Джек дотронулся пальцами до ее ладони. На миг почудилось, что она услышала голос: «Все окей, Деревце, расслабься». Разумеется, голос принадлежал ей самой: телепатом Джек не был – всего лишь карточным шулером. К тому же Игнас говорил, что не встречал людей с подобным свойством.
– Представишь новых постояльцев, Джеки-бой? – произнес Клирик со сдержанной улыбкой, обаятельной, но холодной.
– Отчего же нет, падре!
В обращении Джека чувствовалась фамильярность. Очевидно, что к «падре» Клирик относился так же, как Игнас – к своему номеру, но лицо ирландца осталось невозмутимым. Должно быть, привык.

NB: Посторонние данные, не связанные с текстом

-- ==== Sys2Proof/Machine/Firmware.lean ====
section
/-! DEFINITION. The service firmware: kill records, the fault queue, contexts and their termination, submission areas, layout
tables and page tables (spec/07, R206, R208; spec/11, R320, R321, R327, R328; spec/12, R357, R358, R361 to R364; spec/15, R418,
R431, R434 to R437; spec/18, R447 to R449, R452). -/

namespace Sys2Proof.Machine

/-- What the world outside the package or its service firmware does: nothing of it happens while bring-up has not exposed the
ports (R455). -/
def State.up (s : State) : Bool := s.ports.all (· == .exposed)
def occurUp (s : State) (r : Option State) : Host.Outcome State Fault Refusal := occur (if s.up then r else none)

/-! ### Ranges of memory -/

/-- A range of memory holds zeros and no errors, and no cache holds a line of it. -/
def State.clearRange (s : State) (pa n : Nat) : State :=
  let inside (a : Nat) : Bool := decide (pa ≤ a) && decide (a < pa + n)
  { s with mem := s.mem.filter fun e => !inside e.1
           stale := s.stale.filter fun e => !inside e.1
           unc := s.unc.filter fun g => !inside (32 * g)
           corr := s.corr.filter fun g => !inside (32 * g)
           lines := s.lines.filter fun e => !inside (128 * e.1) }
/-- The firmware clears a range: its monitored words change too (R351). -/
def State.zeroRange (s : State) (pa n : Nat) : State := (s.clearRange pa n).notifyRange pa n
/-- Dirty lines of a range are written back from every L1 and L2, and no L1 holds one (R208, step 3). -/
def State.flushRange (s : State) (pa n : Nat) : State :=
  (s.linesIn pa n).foldl (fun s l =>
    (s.recall l).cleanL2 l) s
/-- Translations into a range leave every TLB (R208, step 1). -/
def State.dropInto (s : State) (pa n : Nat) : State :=
  { s with tlb := s.tlb.filter fun e => !(decide (pa < pteAddr e.entry + 2 ^ e.log) && decide (pteAddr e.entry < pa + n)) }

/-! ### Kill records (R418, R449) -/

def KillRec.bytes (r : KillRec) : List Byte :=
  bytesOf 8 r.xpc.toNat ++ bytesOf 8 r.xaddr.toNat ++ bytesOf 4 r.xcause.toNat ++ bytesOf 2 r.req.toNat ++ bytesOf 1 r.ctx ++
    bytesOf 1 r.flags.toNat ++ bytesOf 4 r.seq ++ bytesOf 4 0
/-- Whether the kill ring of a record's context has room, or there is no such ring. -/
def State.killRoom (s : State) (r : KillRec) : Bool :=
  let x := s.context r.ctx
  x.area == 0 ||
    (!x.frozen.contains 3 && decide ((s.ctl r.ctx 0x30 + 2 ^ 64 - s.ctl r.ctx 0x38) % 2 ^ 64 < 128))
/-- The oldest record that finds room is written, and the killed party's resources are free. A context without a
submission area has no host to forward it to. -/
def State.writeKill (s : State) (d : Nat) : Option State :=
  match (s.die d).kills.find? s.killRoom with
  | none => none
  | some r =>
    let s := s.modDie d fun x => { x with kills := x.kills.erase r }
    let a := (s.context r.ctx).area
    let s :=
      if a = 0 then s
      else
        let n := s.ctl r.ctx 0x30
        let s := s.correct a 64
        ((s.writeHome (a + 0xA000 + 32 * (n % 128)) r.bytes).setCtl r.ctx 0x30 (n + 1)).raiseMsix r.ctx 0
    some (s.sweep r.pack)
def execKillRecordWrite (die : Nat) (s : State) : Host.Outcome State Fault Refusal := occur (s.writeKill die)

/-! ### Context termination (R436) -/

/-- The word of an agent that does not wait: written when its page is there and not lost. -/
def State.wordIfThere (s : State) (d ctx : Nat) (va w : Word64) : State × Bool :=
  match s.agentWord d ctx va w false with
  | (s', .done) => (s', true)
  | (_, .dropped) | (_, .page _) => (s, false)

/-- R321: the rows of a context leave an OPEN batch, and are reported in the others. -/
def State.loseRows (s : State) (d ctx : Nat) : State :=
  let mine (r : Row) : Bool := Row.ctx r == ctx
  let after (b : Batch) : Batch :=
    if b.st == .opened then { b with rows := b.rows.filter fun r => !mine r }
    else { b with rows := b.rows.map fun r => if mine r then { r with reported := true } else r }
  let gone := (s.die d).batches.flatMap fun b =>
    if b.st == .opened then [] else (b.rows.filter fun r => mine r && !r.reported).map (statusWrite b.number 0xFFFFFFFF)
  let s := s.modDie d fun x => { x with batches := x.batches.map after }
  gone.foldl (fun s w => (s.wordIfThere d w.ctx w.va w.word).1) s

/-- The calls of a context are completed with RESET (R326). -/
def State.resetCalls (s : State) (cl ctx : Nat) : State :=
  let mine := (s.cluster cl).mailbox.filter (·.ctx == ctx)
  let s := if mine.isEmpty then s else s.modCluster cl fun x => { x with mailbox := x.mailbox.filter (·.ctx != ctx) }
  mine.foldl (fun s m => (s.wordIfThere (dieOf cl) ctx m.done (svcWord svcRESET 0 0)).1) s

/-- The launches of a context end: KILLED where the word's page is there (R306). -/
def State.endLaunches (s : State) (ctx : Nat) : State :=
  (s.launches.filter fun e => e.2.ctx == ctx).foldl (fun s e =>
    let va := pkDone e.2.packet
    if va = 0 then s.dropLaunch e.1
    else
      match s.wordIfThere (launchDie e.1) ctx va (e.2.word true) with
      | (s, true) => s.launchWritten e.1 e.2
      | (s, false) => s.dropLaunch e.1) s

– Перед тобой друзья Девятого. Мсье Лагард из А9-3 и мадемуазель Филиппина, G7-1. Новая клетка добавилась к схеме.
– Сочувствую… – Липа не сразу поняла, что О’Доннелл обращается к ней. – Что Гниение затронуло ваш мир, юная леди. А вы, полагаю, знакомы с фейритом не понаслышке. – Он протянул Андре руку и крепко пожал.
– Я же говорил, что они споются, – шепнул Джек и принюхался. – Чую, пирогом пахнет. Баб-Уля на подходе.
Он запоздало скинул куртку, оставшись в белой майке с рваным воротом. На предплечье красовался фиолетовый кровоподтек.
– Концерт AC/DC в Детройте, четырнадцатое ноября восемьдесят первого года. – Он покачал головой. – Лучше не спрашивай.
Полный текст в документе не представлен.